_Task item_
Transcribe word for word the lines below from the line with "s.agenda.any (fun e" through the line with "match p.req with", ends included.

_Data_
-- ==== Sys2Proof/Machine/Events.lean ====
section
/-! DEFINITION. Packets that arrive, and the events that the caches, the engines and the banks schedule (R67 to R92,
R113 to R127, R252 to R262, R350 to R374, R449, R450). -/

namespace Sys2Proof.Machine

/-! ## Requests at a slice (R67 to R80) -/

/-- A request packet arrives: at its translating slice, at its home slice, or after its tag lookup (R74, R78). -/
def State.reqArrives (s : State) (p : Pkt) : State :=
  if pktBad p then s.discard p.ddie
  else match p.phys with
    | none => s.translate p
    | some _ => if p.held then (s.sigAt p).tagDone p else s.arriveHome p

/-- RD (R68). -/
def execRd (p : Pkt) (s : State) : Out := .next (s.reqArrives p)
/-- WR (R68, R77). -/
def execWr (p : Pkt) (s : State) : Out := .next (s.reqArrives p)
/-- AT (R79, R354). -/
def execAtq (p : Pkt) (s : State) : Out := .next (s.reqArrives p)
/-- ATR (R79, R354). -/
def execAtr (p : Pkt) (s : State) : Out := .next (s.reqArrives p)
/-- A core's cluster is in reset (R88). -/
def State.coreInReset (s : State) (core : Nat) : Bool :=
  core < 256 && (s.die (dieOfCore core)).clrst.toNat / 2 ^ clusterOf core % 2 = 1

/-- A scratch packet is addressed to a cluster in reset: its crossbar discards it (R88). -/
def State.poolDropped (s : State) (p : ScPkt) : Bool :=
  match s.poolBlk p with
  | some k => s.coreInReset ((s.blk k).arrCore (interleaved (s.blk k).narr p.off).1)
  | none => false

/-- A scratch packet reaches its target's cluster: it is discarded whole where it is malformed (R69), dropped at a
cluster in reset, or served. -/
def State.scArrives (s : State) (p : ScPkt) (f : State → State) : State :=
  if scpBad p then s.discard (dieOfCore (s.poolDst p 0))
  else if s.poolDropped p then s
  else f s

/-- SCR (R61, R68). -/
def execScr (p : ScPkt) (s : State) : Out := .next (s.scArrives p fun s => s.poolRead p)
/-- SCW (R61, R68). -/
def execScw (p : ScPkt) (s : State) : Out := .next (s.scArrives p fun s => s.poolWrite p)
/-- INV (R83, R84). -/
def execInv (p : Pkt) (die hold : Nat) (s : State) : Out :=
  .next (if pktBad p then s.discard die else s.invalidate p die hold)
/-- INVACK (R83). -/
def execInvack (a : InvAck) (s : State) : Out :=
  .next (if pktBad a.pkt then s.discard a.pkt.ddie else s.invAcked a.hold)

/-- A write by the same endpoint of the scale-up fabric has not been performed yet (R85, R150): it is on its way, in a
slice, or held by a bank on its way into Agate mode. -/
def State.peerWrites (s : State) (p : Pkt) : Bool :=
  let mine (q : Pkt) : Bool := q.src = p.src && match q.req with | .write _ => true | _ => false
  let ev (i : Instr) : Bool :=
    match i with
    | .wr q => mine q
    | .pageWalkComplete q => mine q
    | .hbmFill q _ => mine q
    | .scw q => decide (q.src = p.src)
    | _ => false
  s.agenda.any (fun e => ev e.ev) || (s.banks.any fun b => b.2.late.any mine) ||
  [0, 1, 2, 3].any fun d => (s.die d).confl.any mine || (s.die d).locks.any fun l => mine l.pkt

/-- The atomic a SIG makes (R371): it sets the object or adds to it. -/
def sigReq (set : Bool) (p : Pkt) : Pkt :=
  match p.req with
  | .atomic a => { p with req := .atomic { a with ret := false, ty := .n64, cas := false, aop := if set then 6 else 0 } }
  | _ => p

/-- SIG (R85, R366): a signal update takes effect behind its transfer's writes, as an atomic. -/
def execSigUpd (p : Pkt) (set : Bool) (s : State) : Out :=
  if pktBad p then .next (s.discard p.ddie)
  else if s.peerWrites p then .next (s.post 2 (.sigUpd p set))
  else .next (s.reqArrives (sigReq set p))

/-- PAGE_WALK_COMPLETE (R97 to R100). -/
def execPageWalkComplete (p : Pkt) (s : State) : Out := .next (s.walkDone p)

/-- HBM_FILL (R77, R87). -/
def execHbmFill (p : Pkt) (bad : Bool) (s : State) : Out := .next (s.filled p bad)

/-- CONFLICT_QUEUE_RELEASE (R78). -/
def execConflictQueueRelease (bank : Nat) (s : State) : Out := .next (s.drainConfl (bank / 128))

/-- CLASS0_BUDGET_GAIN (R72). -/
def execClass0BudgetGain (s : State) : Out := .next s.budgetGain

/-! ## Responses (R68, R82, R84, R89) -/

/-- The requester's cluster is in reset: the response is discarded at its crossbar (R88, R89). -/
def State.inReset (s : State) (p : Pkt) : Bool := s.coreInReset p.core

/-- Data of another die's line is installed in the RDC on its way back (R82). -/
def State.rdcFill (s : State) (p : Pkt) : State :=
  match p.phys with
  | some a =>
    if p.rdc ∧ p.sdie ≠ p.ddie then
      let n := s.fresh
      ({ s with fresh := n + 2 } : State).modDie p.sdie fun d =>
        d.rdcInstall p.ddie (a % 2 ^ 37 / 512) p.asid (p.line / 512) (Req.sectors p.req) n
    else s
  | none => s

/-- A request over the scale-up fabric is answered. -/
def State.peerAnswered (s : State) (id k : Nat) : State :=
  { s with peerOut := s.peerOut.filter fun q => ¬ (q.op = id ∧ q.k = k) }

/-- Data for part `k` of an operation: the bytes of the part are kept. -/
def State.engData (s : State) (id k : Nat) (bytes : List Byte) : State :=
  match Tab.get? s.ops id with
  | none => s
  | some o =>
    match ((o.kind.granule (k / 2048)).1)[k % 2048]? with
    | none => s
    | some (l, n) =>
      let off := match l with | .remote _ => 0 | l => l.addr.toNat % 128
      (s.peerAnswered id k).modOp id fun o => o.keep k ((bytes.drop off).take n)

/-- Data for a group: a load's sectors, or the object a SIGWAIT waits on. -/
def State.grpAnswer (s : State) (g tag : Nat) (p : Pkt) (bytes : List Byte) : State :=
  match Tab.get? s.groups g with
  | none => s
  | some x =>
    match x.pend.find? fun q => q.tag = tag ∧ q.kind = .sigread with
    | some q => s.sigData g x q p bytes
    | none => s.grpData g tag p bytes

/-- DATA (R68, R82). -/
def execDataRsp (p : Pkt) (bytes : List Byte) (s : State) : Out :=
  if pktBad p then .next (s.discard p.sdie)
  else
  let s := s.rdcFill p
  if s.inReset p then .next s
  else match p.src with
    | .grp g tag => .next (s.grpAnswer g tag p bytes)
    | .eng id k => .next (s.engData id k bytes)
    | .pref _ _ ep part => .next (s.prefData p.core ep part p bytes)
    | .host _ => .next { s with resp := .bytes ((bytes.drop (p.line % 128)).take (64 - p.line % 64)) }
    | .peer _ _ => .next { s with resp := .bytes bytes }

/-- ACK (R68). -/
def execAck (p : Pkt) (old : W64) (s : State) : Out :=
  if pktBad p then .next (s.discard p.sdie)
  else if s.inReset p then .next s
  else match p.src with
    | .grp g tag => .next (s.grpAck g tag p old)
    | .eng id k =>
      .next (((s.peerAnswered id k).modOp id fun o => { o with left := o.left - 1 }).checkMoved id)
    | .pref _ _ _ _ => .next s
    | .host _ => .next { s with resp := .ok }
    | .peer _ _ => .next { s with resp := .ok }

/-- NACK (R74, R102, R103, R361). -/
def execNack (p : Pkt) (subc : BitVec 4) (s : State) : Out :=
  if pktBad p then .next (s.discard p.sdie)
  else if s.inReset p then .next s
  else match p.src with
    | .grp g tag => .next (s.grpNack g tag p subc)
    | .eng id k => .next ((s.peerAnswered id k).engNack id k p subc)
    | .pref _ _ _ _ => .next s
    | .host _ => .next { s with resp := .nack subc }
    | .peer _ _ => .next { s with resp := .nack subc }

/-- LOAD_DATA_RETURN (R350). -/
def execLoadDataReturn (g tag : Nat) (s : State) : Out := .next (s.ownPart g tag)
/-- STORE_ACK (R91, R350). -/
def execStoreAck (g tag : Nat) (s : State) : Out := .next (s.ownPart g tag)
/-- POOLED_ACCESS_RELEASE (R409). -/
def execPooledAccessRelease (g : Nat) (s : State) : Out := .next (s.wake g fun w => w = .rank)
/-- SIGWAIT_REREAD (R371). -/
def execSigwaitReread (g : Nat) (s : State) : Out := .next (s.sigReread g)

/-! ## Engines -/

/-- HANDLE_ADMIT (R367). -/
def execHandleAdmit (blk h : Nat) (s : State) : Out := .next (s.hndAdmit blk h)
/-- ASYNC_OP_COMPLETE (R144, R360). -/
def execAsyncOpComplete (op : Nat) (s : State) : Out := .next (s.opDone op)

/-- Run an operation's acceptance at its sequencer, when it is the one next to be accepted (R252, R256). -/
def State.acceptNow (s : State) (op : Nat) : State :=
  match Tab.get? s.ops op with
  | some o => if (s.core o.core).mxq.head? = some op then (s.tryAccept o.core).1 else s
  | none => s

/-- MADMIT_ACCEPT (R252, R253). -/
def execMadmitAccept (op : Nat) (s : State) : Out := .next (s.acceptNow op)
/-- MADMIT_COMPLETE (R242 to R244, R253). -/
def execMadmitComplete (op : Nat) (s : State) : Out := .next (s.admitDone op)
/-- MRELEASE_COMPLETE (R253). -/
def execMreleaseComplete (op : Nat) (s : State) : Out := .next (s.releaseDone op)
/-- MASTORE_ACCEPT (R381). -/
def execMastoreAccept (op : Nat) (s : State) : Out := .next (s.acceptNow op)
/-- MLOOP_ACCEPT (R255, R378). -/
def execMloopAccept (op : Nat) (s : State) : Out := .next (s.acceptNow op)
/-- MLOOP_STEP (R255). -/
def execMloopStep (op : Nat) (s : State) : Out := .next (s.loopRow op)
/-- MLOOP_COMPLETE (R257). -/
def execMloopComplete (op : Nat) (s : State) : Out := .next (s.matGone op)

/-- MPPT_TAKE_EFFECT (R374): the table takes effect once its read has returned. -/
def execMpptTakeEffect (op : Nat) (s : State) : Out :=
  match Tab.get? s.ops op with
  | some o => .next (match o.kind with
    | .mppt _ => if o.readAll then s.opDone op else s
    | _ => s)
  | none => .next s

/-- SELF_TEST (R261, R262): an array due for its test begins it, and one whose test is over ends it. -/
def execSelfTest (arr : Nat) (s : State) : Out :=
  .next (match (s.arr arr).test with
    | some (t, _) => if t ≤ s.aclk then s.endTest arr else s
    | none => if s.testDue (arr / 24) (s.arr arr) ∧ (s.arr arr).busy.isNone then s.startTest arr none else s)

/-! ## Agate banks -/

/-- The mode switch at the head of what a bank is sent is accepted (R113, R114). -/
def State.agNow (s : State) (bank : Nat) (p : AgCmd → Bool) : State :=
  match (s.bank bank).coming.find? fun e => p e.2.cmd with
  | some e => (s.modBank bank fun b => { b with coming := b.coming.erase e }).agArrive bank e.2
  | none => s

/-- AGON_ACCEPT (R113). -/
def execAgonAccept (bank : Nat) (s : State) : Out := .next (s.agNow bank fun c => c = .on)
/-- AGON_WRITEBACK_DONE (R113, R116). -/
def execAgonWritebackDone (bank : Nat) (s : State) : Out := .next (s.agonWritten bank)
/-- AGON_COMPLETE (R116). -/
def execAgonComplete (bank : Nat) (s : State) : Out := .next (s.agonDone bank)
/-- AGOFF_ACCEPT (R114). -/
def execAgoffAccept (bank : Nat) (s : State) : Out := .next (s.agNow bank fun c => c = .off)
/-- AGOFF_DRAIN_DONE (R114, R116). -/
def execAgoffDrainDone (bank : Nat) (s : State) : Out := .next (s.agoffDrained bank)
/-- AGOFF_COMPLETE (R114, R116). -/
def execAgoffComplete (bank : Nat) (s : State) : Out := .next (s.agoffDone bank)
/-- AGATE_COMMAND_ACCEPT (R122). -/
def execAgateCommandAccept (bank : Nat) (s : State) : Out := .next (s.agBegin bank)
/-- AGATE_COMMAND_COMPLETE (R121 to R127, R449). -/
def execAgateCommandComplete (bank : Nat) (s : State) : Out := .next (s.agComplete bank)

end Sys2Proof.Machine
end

* * *

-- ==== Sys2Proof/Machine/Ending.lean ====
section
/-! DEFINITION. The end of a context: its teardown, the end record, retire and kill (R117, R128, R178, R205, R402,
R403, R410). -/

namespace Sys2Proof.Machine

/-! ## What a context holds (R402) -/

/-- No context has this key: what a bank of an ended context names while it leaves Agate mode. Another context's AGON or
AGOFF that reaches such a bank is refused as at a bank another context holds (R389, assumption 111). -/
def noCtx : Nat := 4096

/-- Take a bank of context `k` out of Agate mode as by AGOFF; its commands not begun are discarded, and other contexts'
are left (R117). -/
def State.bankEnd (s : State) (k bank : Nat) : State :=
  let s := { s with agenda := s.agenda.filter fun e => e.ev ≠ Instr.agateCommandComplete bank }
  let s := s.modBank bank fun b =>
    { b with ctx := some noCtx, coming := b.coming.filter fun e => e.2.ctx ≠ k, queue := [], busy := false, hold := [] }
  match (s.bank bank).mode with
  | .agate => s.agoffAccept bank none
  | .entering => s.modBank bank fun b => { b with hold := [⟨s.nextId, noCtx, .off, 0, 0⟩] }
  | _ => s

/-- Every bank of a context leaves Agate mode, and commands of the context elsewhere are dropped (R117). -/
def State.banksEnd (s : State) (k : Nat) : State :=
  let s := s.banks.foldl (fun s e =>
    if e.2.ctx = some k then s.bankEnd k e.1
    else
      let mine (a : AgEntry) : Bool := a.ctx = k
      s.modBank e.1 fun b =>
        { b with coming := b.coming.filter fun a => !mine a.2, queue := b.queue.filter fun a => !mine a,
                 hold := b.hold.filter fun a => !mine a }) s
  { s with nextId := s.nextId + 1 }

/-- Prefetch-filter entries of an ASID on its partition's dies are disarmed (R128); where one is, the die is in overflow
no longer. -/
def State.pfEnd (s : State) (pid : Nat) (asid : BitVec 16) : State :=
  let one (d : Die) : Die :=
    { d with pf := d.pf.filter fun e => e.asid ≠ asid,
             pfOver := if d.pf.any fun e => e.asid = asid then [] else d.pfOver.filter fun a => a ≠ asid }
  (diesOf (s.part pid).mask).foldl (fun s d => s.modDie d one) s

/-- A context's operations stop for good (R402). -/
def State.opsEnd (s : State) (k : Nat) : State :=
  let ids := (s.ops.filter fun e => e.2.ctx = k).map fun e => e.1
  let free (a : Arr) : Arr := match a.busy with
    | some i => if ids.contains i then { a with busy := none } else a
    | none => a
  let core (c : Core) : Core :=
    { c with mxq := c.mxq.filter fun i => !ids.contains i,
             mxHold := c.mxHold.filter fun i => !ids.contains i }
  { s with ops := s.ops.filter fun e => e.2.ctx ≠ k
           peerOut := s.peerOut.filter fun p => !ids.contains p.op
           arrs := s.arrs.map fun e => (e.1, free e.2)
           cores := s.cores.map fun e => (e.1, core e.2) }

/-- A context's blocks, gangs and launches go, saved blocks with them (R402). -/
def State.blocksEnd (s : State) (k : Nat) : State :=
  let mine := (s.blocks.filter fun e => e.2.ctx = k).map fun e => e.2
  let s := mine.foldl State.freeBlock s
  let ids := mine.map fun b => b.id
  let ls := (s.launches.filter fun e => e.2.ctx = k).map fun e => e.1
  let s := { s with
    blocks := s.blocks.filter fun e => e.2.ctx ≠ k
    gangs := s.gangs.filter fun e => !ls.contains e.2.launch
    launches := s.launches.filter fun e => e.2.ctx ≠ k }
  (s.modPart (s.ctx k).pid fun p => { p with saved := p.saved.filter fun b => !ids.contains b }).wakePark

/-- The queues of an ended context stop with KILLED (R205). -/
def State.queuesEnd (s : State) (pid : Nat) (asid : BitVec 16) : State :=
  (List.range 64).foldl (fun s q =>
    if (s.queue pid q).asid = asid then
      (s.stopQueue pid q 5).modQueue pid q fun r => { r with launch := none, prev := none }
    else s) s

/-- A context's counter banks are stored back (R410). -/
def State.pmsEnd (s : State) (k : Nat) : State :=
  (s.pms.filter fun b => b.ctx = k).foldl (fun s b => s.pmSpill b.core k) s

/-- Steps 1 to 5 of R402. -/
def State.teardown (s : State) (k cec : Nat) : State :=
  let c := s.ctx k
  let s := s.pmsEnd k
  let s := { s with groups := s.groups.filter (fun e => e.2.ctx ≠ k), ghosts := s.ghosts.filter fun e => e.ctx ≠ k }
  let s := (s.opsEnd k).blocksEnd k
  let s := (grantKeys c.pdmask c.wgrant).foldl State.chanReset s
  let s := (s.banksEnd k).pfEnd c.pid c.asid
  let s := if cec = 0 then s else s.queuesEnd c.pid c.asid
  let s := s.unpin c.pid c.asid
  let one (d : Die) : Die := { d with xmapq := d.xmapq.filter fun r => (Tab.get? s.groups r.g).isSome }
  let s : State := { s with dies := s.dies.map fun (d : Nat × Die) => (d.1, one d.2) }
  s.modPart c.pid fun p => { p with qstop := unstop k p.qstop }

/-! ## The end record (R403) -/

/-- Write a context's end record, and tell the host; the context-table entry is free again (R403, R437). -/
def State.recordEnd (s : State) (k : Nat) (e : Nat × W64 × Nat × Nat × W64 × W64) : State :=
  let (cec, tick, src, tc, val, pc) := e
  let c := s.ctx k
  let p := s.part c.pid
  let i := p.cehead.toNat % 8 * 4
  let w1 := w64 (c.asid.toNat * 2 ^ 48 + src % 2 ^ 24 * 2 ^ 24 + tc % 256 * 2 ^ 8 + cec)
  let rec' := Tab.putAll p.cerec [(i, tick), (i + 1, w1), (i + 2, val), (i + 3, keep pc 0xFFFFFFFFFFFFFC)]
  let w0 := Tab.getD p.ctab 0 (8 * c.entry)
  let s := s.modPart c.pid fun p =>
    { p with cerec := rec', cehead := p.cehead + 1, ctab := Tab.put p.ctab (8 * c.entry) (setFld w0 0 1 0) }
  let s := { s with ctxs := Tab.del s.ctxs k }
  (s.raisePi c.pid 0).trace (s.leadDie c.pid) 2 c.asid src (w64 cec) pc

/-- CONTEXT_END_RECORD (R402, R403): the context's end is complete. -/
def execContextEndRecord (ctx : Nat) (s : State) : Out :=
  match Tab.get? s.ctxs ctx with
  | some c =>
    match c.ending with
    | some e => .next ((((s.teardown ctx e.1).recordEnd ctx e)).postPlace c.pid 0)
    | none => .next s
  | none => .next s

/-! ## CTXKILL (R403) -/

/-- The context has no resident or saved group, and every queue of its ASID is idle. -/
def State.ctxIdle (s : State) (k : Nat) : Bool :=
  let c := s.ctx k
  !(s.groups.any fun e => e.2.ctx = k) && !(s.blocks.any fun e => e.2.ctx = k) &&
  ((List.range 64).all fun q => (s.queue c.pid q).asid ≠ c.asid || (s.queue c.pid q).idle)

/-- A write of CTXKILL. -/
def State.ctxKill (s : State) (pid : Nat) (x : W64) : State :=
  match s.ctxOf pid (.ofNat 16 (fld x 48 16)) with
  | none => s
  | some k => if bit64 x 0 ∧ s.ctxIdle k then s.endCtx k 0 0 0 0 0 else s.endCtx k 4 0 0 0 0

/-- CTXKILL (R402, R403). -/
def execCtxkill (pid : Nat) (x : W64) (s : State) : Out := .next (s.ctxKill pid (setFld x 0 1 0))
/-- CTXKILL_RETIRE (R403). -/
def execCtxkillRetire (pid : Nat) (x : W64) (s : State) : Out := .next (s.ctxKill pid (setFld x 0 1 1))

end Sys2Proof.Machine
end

--

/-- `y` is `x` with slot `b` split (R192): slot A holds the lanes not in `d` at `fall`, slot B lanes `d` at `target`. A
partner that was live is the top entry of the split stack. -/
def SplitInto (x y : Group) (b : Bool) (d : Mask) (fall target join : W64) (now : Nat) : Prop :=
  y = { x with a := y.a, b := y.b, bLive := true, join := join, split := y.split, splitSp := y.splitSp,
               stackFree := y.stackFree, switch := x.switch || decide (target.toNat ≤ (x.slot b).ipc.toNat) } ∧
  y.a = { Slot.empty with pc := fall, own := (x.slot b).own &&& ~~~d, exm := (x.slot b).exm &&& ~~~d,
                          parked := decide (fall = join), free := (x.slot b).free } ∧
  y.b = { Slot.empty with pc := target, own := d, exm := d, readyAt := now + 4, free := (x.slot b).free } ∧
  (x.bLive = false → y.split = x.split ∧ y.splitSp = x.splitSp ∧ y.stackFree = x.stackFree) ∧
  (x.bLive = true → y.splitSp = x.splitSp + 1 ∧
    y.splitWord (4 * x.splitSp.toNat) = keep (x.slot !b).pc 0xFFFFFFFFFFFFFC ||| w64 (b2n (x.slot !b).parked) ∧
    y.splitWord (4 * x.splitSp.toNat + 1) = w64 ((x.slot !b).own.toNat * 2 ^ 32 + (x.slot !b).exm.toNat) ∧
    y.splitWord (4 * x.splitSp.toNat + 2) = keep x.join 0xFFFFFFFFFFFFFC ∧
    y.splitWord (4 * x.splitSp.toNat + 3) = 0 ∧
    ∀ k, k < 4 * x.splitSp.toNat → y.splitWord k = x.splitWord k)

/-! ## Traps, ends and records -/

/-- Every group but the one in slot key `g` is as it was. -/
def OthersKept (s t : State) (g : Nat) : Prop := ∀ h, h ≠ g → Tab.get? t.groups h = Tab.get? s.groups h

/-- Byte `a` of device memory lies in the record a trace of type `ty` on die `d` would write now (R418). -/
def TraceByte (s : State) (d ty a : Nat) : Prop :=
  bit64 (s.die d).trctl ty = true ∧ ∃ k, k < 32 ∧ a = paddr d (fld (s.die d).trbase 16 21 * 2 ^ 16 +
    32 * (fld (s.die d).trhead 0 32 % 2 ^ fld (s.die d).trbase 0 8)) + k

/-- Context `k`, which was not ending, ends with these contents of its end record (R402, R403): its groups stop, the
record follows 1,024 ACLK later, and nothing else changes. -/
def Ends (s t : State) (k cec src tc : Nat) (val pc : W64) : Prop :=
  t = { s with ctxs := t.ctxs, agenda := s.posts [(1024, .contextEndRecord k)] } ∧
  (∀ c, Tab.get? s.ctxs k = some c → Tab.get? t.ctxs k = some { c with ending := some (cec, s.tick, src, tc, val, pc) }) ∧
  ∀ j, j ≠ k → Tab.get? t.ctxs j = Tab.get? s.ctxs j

_Response area_
  s.agenda.any (fun e => ev e.ev) || (s.banks.any fun b => b.2.late.any mine) ||
  [0, 1, 2, 3].any fun d => (s.die d).confl.any mine || (s.die d).locks.any fun l => mine l.pkt

/-- The atomic a SIG makes (R371): it sets the object or adds to it. -/
def sigReq (set : Bool) (p : Pkt) : Pkt :=
  match p.req with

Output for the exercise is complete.